Вы когда-нибудь раньше подвергались гипнозу?
Нет.
Хорошо, я попрошу вас сделать очень простые вещи. Для начала мне бы хотелось, чтобы вы расслабились… положили руки на подлокотники. Просто расслабьтесь. Можете откинуть голову на спинку кресла. Теперь посмотрите на потолок… хорошо… теперь поднимите глаза наверх, посильнее… продолжайте смотреть на потолок… замечательно… теперь сделайте глубокий вздох и медленно закройте глаза. Досчитав до трех, выдохните.
Один… два… три….
Теперь вы вполне расслабились. Каждая часть вашего тела, ваши ноги, руки, голова, грудь, спина расслаблены… вы ощущаете приятное безразличие… вы словно плывете в пространстве… просто плывете… глубже и глубже в приятную пустоту… Откиньтесь назад, вас наполняет блаженство… Чувствуете ли вы, что я касаюсь вашей руки… ваша рука легче перышка… она начинает подниматься… медленно… медленно… чувствуете ли вы, как она поднимается… кивните, если да… вот… Ваша рука движется, сгибается в локте… пока ваша кисть всплывает… выше… выше… выше…

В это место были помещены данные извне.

-- ==== Sys2Proof/Machine/Dispatch.lean ====
section
/-! DEFINITION. The dispatch: one arm for each row of the opcode table. -/

namespace Sys2Proof.Machine

open Sys2Proof

def exec (i : Instr) (s : State) : Host.Outcome State Fault Refusal :=
  match i with
  | .zhdr cmf flg => Sys2Proof.Machine.execZhdr cmf flg s
  | .bhdrStored final => Sys2Proof.Machine.execBhdrStored final s
  | .bhdrFixed final => Sys2Proof.Machine.execBhdrFixed final s
  | .bhdrDynamic final => Sys2Proof.Machine.execBhdrDynamic final s
  | .bhdrReserved final => Sys2Proof.Machine.execBhdrReserved final s
  | .sthdr len nlen => Sys2Proof.Machine.execSthdr len nlen s
  | .stbyte b => Sys2Proof.Machine.execStbyte b s
  | .dynhdr h d c cl => Sys2Proof.Machine.execDynhdr h d c cl s
  | .clLen n v => Sys2Proof.Machine.execClLen n v s
  | .cl16 n e => Sys2Proof.Machine.execCl16 n e s
  | .cl17 n e => Sys2Proof.Machine.execCl17 n e s
  | .cl18 n e => Sys2Proof.Machine.execCl18 n e s
  | .lit8a x => Sys2Proof.Machine.execLit8a x s
  | .lit8b x => Sys2Proof.Machine.execLit8b x s
  | .lit8c x => Sys2Proof.Machine.execLit8c x s
  | .lit9a x => Sys2Proof.Machine.execLit9a x s
  | .lit9b x => Sys2Proof.Machine.execLit9b x s
  | .lit9c x => Sys2Proof.Machine.execLit9c x s
  | .eob => Sys2Proof.Machine.execEob s
  | .len257 => Sys2Proof.Machine.execLen257 s
  | .len258 => Sys2Proof.Machine.execLen258 s
  | .len259 => Sys2Proof.Machine.execLen259 s
  | .len260 => Sys2Proof.Machine.execLen260 s
  | .len261 => Sys2Proof.Machine.execLen261 s
  | .len262 => Sys2Proof.Machine.execLen262 s
  | .len263 => Sys2Proof.Machine.execLen263 s
  | .len264 => Sys2Proof.Machine.execLen264 s
  | .len265 le => Sys2Proof.Machine.execLen265 le s
  | .len266 le => Sys2Proof.Machine.execLen266 le s
  | .len267 le => Sys2Proof.Machine.execLen267 le s
  | .len268 le => Sys2Proof.Machine.execLen268 le s
  | .len269 le => Sys2Proof.Machine.execLen269 le s
  | .len270 le => Sys2Proof.Machine.execLen270 le s
  | .len271 le => Sys2Proof.Machine.execLen271 le s
  | .len272 le => Sys2Proof.Machine.execLen272 le s
  | .len273 le => Sys2Proof.Machine.execLen273 le s
  | .len274 le => Sys2Proof.Machine.execLen274 le s
  | .len275 le => Sys2Proof.Machine.execLen275 le s
  | .len276 le => Sys2Proof.Machine.execLen276 le s
  | .len277 le => Sys2Proof.Machine.execLen277 le s
  | .len278 le => Sys2Proof.Machine.execLen278 le s
  | .len279 le => Sys2Proof.Machine.execLen279 le s
  | .len280 le => Sys2Proof.Machine.execLen280 le s
  | .len281 le => Sys2Proof.Machine.execLen281 le s
  | .len282 le => Sys2Proof.Machine.execLen282 le s
  | .len283 le => Sys2Proof.Machine.execLen283 le s
  | .len284 le => Sys2Proof.Machine.execLen284 le s
  | .len285 => Sys2Proof.Machine.execLen285 s
  | .badLit286 => Sys2Proof.Machine.execBadLit286 s
  | .badLit287 => Sys2Proof.Machine.execBadLit287 s
  | .dist0 m => Sys2Proof.Machine.execDist0 m s
  | .dist1 m => Sys2Proof.Machine.execDist1 m s
  | .dist2 m => Sys2Proof.Machine.execDist2 m s
  | .dist3 m => Sys2Proof.Machine.execDist3 m s
  | .dist4 m de => Sys2Proof.Machine.execDist4 m de s
  | .dist5 m de => Sys2Proof.Machine.execDist5 m de s
  | .dist6 m de => Sys2Proof.Machine.execDist6 m de s
  | .dist7 m de => Sys2Proof.Machine.execDist7 m de s
  | .dist8 m de => Sys2Proof.Machine.execDist8 m de s
  | .dist9 m de => Sys2Proof.Machine.execDist9 m de s
  | .dist10 m de => Sys2Proof.Machine.execDist10 m de s
  | .dist11 m de => Sys2Proof.Machine.execDist11 m de s
  | .dist12 m de => Sys2Proof.Machine.execDist12 m de s
  | .dist13 m de => Sys2Proof.Machine.execDist13 m de s
  | .dist14 m de => Sys2Proof.Machine.execDist14 m de s
  | .dist15 m de => Sys2Proof.Machine.execDist15 m de s
  | .dist16 m de => Sys2Proof.Machine.execDist16 m de s
  | .dist17 m de => Sys2Proof.Machine.execDist17 m de s
  | .dist18 m de => Sys2Proof.Machine.execDist18 m de s
  | .dist19 m de => Sys2Proof.Machine.execDist19 m de s
  | .dist20 m de => Sys2Proof.Machine.execDist20 m de s
  | .dist21 m de => Sys2Proof.Machine.execDist21 m de s
  | .dist22 m de => Sys2Proof.Machine.execDist22 m de s
  | .dist23 m de => Sys2Proof.Machine.execDist23 m de s
  | .dist24 m de => Sys2Proof.Machine.execDist24 m de s
  | .dist25 m de => Sys2Proof.Machine.execDist25 m de s
  | .dist26 m de => Sys2Proof.Machine.execDist26 m de s
  | .dist27 m de => Sys2Proof.Machine.execDist27 m de s
  | .dist28 m de => Sys2Proof.Machine.execDist28 m de s
  | .dist29 m de => Sys2Proof.Machine.execDist29 m de s
  | .badDist30 m => Sys2Proof.Machine.execBadDist30 m s
  | .badDist31 m => Sys2Proof.Machine.execBadDist31 m s
  | .litDyn n b => Sys2Proof.Machine.execLitDyn n b s
  | .eobDyn n => Sys2Proof.Machine.execEobDyn n s
  | .matchDyn n sym le => Sys2Proof.Machine.execMatchDyn n sym le s
  | .distDyn m n sym de => Sys2Proof.Machine.execDistDyn m n sym de s
  | .badLitDyn n sym => Sys2Proof.Machine.execBadLitDyn n sym s
  | .badDistDyn m n sym => Sys2Proof.Machine.execBadDistDyn m n sym s
  | .ztrl a => Sys2Proof.Machine.execZtrl a s

end Sys2Proof.Machine
end

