-- ==== Sys2Proof/Safety.lean ====
section
/-! DEFINITION. What the claims are stated with: good tables, the invariants of the state, of the block list and of the
output, what a record's bits are, and the states a run can reach. -/

namespace Sys2Proof.Machine

/-! ## Canonical tables (41_huffman.md R140, R143) -/

/-- The code of `e` is a prefix of the code of `f`, codes being read most significant bit first. -/
def CodeEntry.isPrefixOf (e f : CodeEntry) : Prop := e.len ≤ f.len ∧ f.code / 2 ^ (f.len - e.len) = e.code

/-- Every code has 1 to 15 bits and fits them. -/
def codesFit (t : HuffTable) : Prop := ∀ e ∈ t, 1 ≤ e.len ∧ e.len ≤ 15 ∧ e.code < 2 ^ e.len

/-- No code of the table is a prefix of another. -/
def prefixFree (t : HuffTable) : Prop := t.Pairwise fun e f => ¬ e.isPrefixOf f ∧ ¬ f.isPrefixOf e

/-- The table has at most one code for a symbol. -/
def oneCodeEach (t : HuffTable) : Prop := t.Pairwise fun e f => e.sym ≠ f.sym

/-- Every sequence of 15 bits begins with a code of the table. -/
def complete (t : HuffTable) : Prop := ∀ bs : Bits, bs.length = 15 → ∃ sym n rest, decodeSymbol t bs = .found sym n rest

/-! ## The invariant of the state (10_state.md R22, R25, R27, R32, R38; 45_engine.md R261; 60_exceptions.md R300) -/

/-- The states in which a DEFLATE block record is open (45_engine.md R265, R268). -/
def blockIsOpen : CoreState → Bool
  | .storedHdr | .storedData | .dynHdr | .dynLens | .dynTables | .symbol | .blockEnd => true
  | .idle | .zhdr | .bhdr | .ztrl | .done | .error => false

/-- Every cell of the memory has an address below `n`. -/
def cellsBelow (n : Nat) (m : Memory) : Prop := ∀ c ∈ m, c.1 < n

/-- HLIT in 257..288 and HDIST in 1..32 (10_state.md R22). -/
def countsInRange (s : State) : Prop :=
  257 ≤ s.hlit.toNat ∧ s.hlit.toNat ≤ 288 ∧ 1 ≤ s.hdist.toNat ∧ s.hdist.toNat ≤ 32

/-- What holds besides in some of the states. -/
structure StateInv (s : State) : Prop where
  /-- ZHDR is the first step of a decode: cursor, block list and output are as START left them. -/
  zhdr : s.st = .zhdr → bitOffset s = 0 ∧ s.blkCount = 0 ∧ s.outLen = 0
  idle : s.st = .idle → s.blkCount = 0 ∧ s.outLen = 0
  /-- Past ZHDR the list holds at least the ZlibHeader record. -/
  started : busy s = true → s.st ≠ .zhdr → 0 < s.blkCount
  stored : s.st = .storedHdr ∨ s.st = .storedData → s.btype = 0
  dynamic : s.st = .dynHdr ∨ s.st = .dynLens ∨ s.st = .dynTables → s.btype = 2
  storedData : s.st = .storedData → s.srem ≠ 0 ∧ s.curBit = 0
  dynLens : s.st = .dynLens →
    countsInRange s ∧ s.lcnt.toNat < s.hlit.toNat + s.hdist.toNat ∧ build (s.cll.map BitVec.toNat) = some s.clTab
  dynTables : s.st = .dynTables → countsInRange s ∧ s.lcnt.toNat = s.hlit.toNat + s.hdist.toNat
  fixedSymbol : s.st = .symbol → s.tsel = .fixed → s.btype = 1
  dynSymbol : s.st = .symbol → s.tsel = .dyn →
    s.btype = 2 ∧ countsInRange s ∧ build (litLengths s) = some s.litTab ∧ build (distLengths s) = some s.distTab
  blockEnd : s.st = .blockEnd → s.btype = 0 ∨ s.btype = 1 ∨ s.btype = 2
  ztrl : s.st = .ztrl → s.bfinal = true

/-- The invariant of the state. -/
structure Inv (s : State) : Prop where
  params_ok : s.params.ok = true
  inMem_wf : s.inMem.wf
  out_wf : s.out.wf
  /-- OUT has the addresses 0..OUT_LEN-1 and no other (R38). -/
  out_below : cellsBelow s.outLen s.out
  cll_length : s.cll.length = 19
  lens_length : s.lens.length = 320
  trace_length : s.trace.length = s.blkCount
  inLen_within : Params.within s.params.maxIn s.inLen = true
  outLen_within : Params.within s.params.maxOut s.outLen = true
  blkCount_within : Params.within s.params.maxBlocks s.blkCount = true
  items_within : ∀ r ∈ s.trace, Params.within s.params.maxItems r.items.length = true
  /-- The cursor never passes the end of the input (R25). The host may write IN_LEN again once the core is not BUSY
  (log 21). -/
  cursor_le : busy s = true → bitOffset s ≤ 8 * s.inLen
  open_iff : s.blkOpen = blockIsOpen s.st
  error_iff : s.errCode = .none ↔ s.st ≠ .error
  /-- Outside ERROR the position and the block of the error are 0 (R32). -/
  error_zero : s.st ≠ .error → s.errPos = 0 ∧ s.errBlk = 0
  header_iff : s.hdrValid = true ↔ 0 < s.blkCount
  trailer_iff : s.trlValid = true ↔ s.st = .done ∧ 0 < s.blkCount
  byState : StateInv s

/-! ## The invariant of the block list (10_state.md R53, 45_engine.md R267, R280 to R282) -/

/-- Where a record's first item stands: behind the header bits of its kind (45_engine.md R280). -/
def headerEnd (r : BlockRecord) : Nat :=
  match r.kind with
  | .zlibHeader | .zlibTrailer => r.startBit
  | .fixedHuffman | .dynamicHuffman => r.startBit + 3
  | .stored => 8 * ((r.startBit + 3 + 7) / 8) + 32

/-- The items take the bits from `a` up to `b`, each at least one, with no gap and no overlap (R280). -/
def itemsTile : Nat → List Item → Nat → Prop
  | a, [], b => a = b
  | a, it :: l, b => it.bitStart = a ∧ a < it.bitEnd ∧ itemsTile it.bitEnd l b

/-- The items of a partial record: none, or they end where the failing element began or before it (R280). -/
def partialTile (r : BlockRecord) (endBit : Nat) : Prop :=
  r.items = [] ∨ ∃ b, b ≤ endBit ∧ itemsTile (headerEnd r) r.items b

/-- A pseudo-block's kind. -/
def isPseudo (k : BlockKind) : Prop := k = .zlibHeader ∨ k = .zlibTrailer

/-- A closed record: its byte range (R281) and its bits (R280). -/
def closedOk (r : BlockRecord) (c : BlockClose) : Prop :=
  c.byteStart = r.startBit / 8 ∧ c.byteEnd = (c.endBit + 7) / 8 ∧ c.sizeBytes = c.byteEnd - c.byteStart ∧
    if r.isPartial then partialTile r c.endBit else itemsTile (headerEnd r) r.items c.endBit

/-- The start of the record after one that ended at `e`: there (R282), and for the trailer on the next byte boundary. -/
def nextStart (k : BlockKind) (e : Nat) : Nat := if k = .zlibTrailer then 8 * ((e + 7) / 8) else e

/-- The open record: it is the current block's, and its items reach the cursor. -/
def openOk (s : State) (r : BlockRecord) : Prop :=
  r.final = some s.bfinal ∧ r.kind = blockKindOf s.btype ∧ r.startBit = s.blkStart ∧ r.outStart = s.blkOutStart ∧
    (if s.st = .storedHdr ∨ s.st = .dynHdr then r.items = [] ∧ bitOffset s = r.startBit + 3
     else itemsTile (headerEnd r) r.items (bitOffset s))

/-- The invariant of the block list. -/
structure TraceInv (s : State) : Prop where
  numbered : ∀ (i : Nat) (r : BlockRecord), s.trace[i]? = some r → r.index = i
  itemsNumbered : ∀ r ∈ s.trace, ∀ (j : Nat) (it : Item), r.items[j]? = some it → it.blockIndex = r.index ∧ it.itemIndex = j
  /-- Only the last record can be open, and it is open exactly while BLK_OPEN = 1. -/
  open_last : ∀ (i : Nat) (r : BlockRecord), s.trace[i]? = some r → (r.closed = none ↔ s.blkOpen = true ∧ i + 1 = s.blkCount)
  /-- Only the last record can be partial, and only in ERROR (R301). -/
  partial_last : ∀ (i : Nat) (r : BlockRecord), s.trace[i]? = some r → r.isPartial = true → s.st = .error ∧ i + 1 = s.blkCount
  closed_ok : ∀ r ∈ s.trace, ∀ c, r.closed = some c → closedOk r c
  header_first : ∀ (i : Nat) (r : BlockRecord), s.trace[i]? = some r → (r.kind = .zlibHeader ↔ i = 0)
  /-- The ZlibHeader record spans the bits 0..16. -/
  header_span : ∀ r : BlockRecord, s.trace[0]? = some r → r.startBit = 0 ∧ r.closed.map BlockClose.endBit = some 16
  trailer_last : ∀ (i : Nat) (r : BlockRecord), s.trace[i]? = some r → (r.kind = .zlibTrailer ↔ s.trlValid = true ∧ i + 1 = s.blkCount)
  final_iff : ∀ r ∈ s.trace, (r.final = none ↔ isPseudo r.kind)
  chain : ∀ (i : Nat) (r r' : BlockRecord) (c : BlockClose), s.trace[i]? = some r → s.trace[i + 1]? = some r' → r.closed = some c →
    r'.startBit = nextStart r'.kind c.endBit
  /-- Between blocks the cursor stands where the last record ended. -/
  between : s.st = .bhdr ∨ s.st = .ztrl →
    ∀ r : BlockRecord, s.trace.getLast? = some r → r.closed.map BlockClose.endBit = some (bitOffset s)
  current : s.blkOpen = true → ∀ r : BlockRecord, s.trace.getLast? = some r → openOk s r

/-! ## The composition of the output (45_engine.md R278) -/

/-- The bytes an item contributes to OUT (10_state.md R42). -/
def itemBytes : ItemKind → List Byte
  | .literal symbol _ => [symbol]
  | .backReference _ _ resolvedBytes _ _ _ _ _ => resolvedBytes
  | .zlibHeader _ _ _ _ _ _ _ | .zlibChecksum _ | .endOfBlock | .dynamicHeader _ _ _ _
  | .dynamicCodeLengthEntry _ _ _ _ _ => []

/-- `outIndex` of an item that has one (10_state.md R42). -/
def itemOutIndex : ItemKind → Option Nat
  | .literal _ outIndex => some outIndex
  | .backReference _ _ _ _ _ _ _ outIndex => some outIndex
  | .zlibHeader _ _ _ _ _ _ _ | .zlibChecksum _ | .endOfBlock | .dynamicHeader _ _ _ _
  | .dynamicCodeLengthEntry _ _ _ _ _ => none

/-- The bytes of a list of items, in item order. -/
def itemsBytes (l : List Item) : List Byte := l.flatMap fun it => itemBytes it.kind

/-- The bytes of a list of records, in order. -/
def recordsBytes (l : List BlockRecord) : List Byte := l.flatMap fun r => itemsBytes r.items

/-- OUT[0..OUT_LEN-1]. -/
def outBytes (s : State) : List Byte := readBytesAt s.out 0 s.outLen

/-- The invariant of the output. -/
structure OutInv (s : State) : Prop where
  /-- OUT is the concatenation of what the items of all records contribute. -/
  composition : outBytes s = recordsBytes s.trace
  /-- A record begins in OUT where the records before it end. -/
  starts : ∀ (i : Nat) (r : BlockRecord), s.trace[i]? = some r → r.outStart = (recordsBytes (s.trace.take i)).length
  /-- A closed record's decodedBytes are its items' contributions. -/
  slices : ∀ r ∈ s.trace, ∀ c, r.closed = some c →
    c.decodedBytes = itemsBytes r.items ∧ c.outEnd = r.outStart + (itemsBytes r.items).length
  /-- outIndex is the sum of the contributions before the item. -/
  outIndexes : ∀ r ∈ s.trace, ∀ (j : Nat) (it : Item) (k : Nat), r.items[j]? = some it → itemOutIndex it.kind = some k →
    k = r.outStart + (itemsBytes (r.items.take j)).length

/-! ## Runs -/

/-- The state after reset with parameters and host moves of one's choice. -/
def bootState (p : Params) (moves : List HostMove) : State := { State.reset with params := p, host := moves }

/-- A stop that is a capacity stop (70_reset_and_hazards.md R331). -/
def isCapacityStop : Fault → Prop
  | .outFull | .blocksFull | .itemsFull => True
  | .noStep | .noSuchInAddress => False

/-- `k` steps, one after the other. -/
def stepRun : Nat → State → StepResult
  | 0, s => .next s
  | k + 1, s => andThen (step s) (stepRun k)

/-- The result with its next state, if it is one, changed by `f`. -/
def mapNext (f : State → State) : StepResult → StepResult
  | .next s => .next (f s)
  | .fault r => .fault r
  | .refused r => .refused r

/-- Room for `n` more bytes. -/
def outRoom (n : Nat) (s : State) : Prop := ∀ k, k < n → Params.reached s.params.maxOut (s.outLen + k) = false

/-- Room for one more item in the open record. -/
def itemRoom (s : State) : Prop := Params.reached s.params.maxItems (openItems s).length = false

/-- Room for a record with its first item. -/
def recordRoom (s : State) : Prop :=
  Params.reached s.params.maxBlocks s.blkCount = false ∧ Params.reached s.params.maxItems 0 = false

/-! ## What the statements about single instructions say -/

/-- The byte index of the cursor after alignment (40_bitreader.md R125). -/
def alignedByte (s : State) : Nat := s.curByte + (if s.curBit = 0 then 0 else 1)

/-- The record OpenBlock appends for a block header at the cursor (45_engine.md R265, 43_blocks.md R186). -/
def openedRecord (s : State) (kind : BlockKind) (final : Bool) : BlockRecord where
  index := s.blkCount
  kind := kind
  final := some final
  startBit := bitOffset s
  outStart := s.outLen
  storedLen := none
  storedNLen := none
  items := []
  isPartial := false
  closed := none

/-- The record of a pseudo-block over the bits `a` to `b`, no output byte belonging to it
(42_zlib_envelope.md R171, R178). -/
def pseudoRecord (index : Nat) (kind : BlockKind) (item : ItemKind) (a b outLen : Nat) : BlockRecord where
  index := index
  kind := kind
  final := none
  startBit := a
  outStart := outLen
  storedLen := none
  storedNLen := none
  items := [{ kind := item, bitStart := a, bitEnd := b, blockIndex := index, itemIndex := 0 }]
  isPartial := false
  closed := some
    { endBit := b, byteStart := a / 8, byteEnd := (b + 7) / 8, sizeBytes := (b + 7) / 8 - a / 8, outEnd := outLen,
      decodedBytes := [] }

/-- TRACE with an item added to the open record, `TRACE[BLK_COUNT-1]` (45_engine.md R266). -/
def traceWithItem (s : State) (kind : ItemKind) (bitStart bitEnd : Nat) : List BlockRecord :=
  s.trace.modify (s.blkCount - 1) fun r =>
    { r with
      items := r.items ++
        [{ kind := kind, bitStart := bitStart, bitEnd := bitEnd, blockIndex := r.index, itemIndex := r.items.length }] }

/-- The block header rows. -/
def isBhdr : Instr → Bool
  | .bhdrStored _ | .bhdrFixed _ | .bhdrDynamic _ | .bhdrReserved _ => true
  | _ => false

/-- The code-length entry rows. -/
def isClEntry : Instr → Bool
  | .clLen _ _ | .cl16 _ _ | .cl17 _ _ | .cl18 _ _ => true
  | _ => false

/-- The rows that begin on a byte boundary, behind a pad (30_encoding.md R92). -/
def isByteAligned : Instr → Bool
  | .zhdr _ _ | .sthdr _ _ | .stbyte _ | .ztrl _ => true
  | _ => false

/-- The rows that append bytes to OUT. -/
def appendsBytes : Instr → Bool
  | .stbyte _ => true
  | i => (litPart? i).isSome || (lenPart? i).isSome || (distPart? i).isSome

/-- The distance table of a length row: DIST_TAB for MATCH_DYN, the fixed table for any other (44_symbols.md R230). -/
def distTableOf (i : Instr) (s : State) : HuffTable :=
  match i with
  | .matchDyn _ _ _ => s.distTab
  | _ => fixDist

/-- The tables of a context are tables Build answers for length arrays of the context's alphabet (41_huffman.md R140). -/
def tablesBuilt : Ctx → Prop
  | .clEntry t _ => ∃ cl : List (BitVec 3), cl.length = 19 ∧ build (cl.map BitVec.toNat) = some t
  | .symDyn t => ∃ l : List (BitVec 4), l.length ≤ 288 ∧ build (l.map BitVec.toNat) = some t
  | .distDyn t _ => ∃ l : List (BitVec 4), l.length ≤ 32 ∧ build (l.map BitVec.toNat) = some t
  | .zhdr _ | .bhdr | .sthdr _ | .stbyte _ | .dynhdr | .symFixed | .distFixed _ | .ztrl _ => True

/-- The context expects its element at the cursor itself, with no pad, and after a well-formed length half. -/
def atCursor : Ctx → Prop
  | .zhdr pad | .sthdr pad | .stbyte pad | .ztrl pad => pad = 0
  | .distFixed m | .distDyn _ m => m.ok = true
  | .bhdr | .dynhdr | .clEntry _ _ | .symFixed | .symDyn _ => True

end Sys2Proof.Machine
end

И Ульрих, ощущая приятную расслабленность, медленно поднял руку, возможно, только потому, что не хотел мешать гипнозу, а может быть, из желания понравиться доктору. Только поэтому… Он знал, он был убежден, он был абсолютно уверен, что не предрасположен к гипнотическому внушению, когда, открыв глаза, увидел свою оцепеневшую в решительном приветствии правую руку.
Думаю, мы на правильном пути, любезно сказал доктор.
Может ли кто-либо в сегодняшней Германии поднять по какой бы то ни было причине правую руку без того, чтобы на него не нахлынули воспоминания о мечте, кладущей конец всем мечтаниям?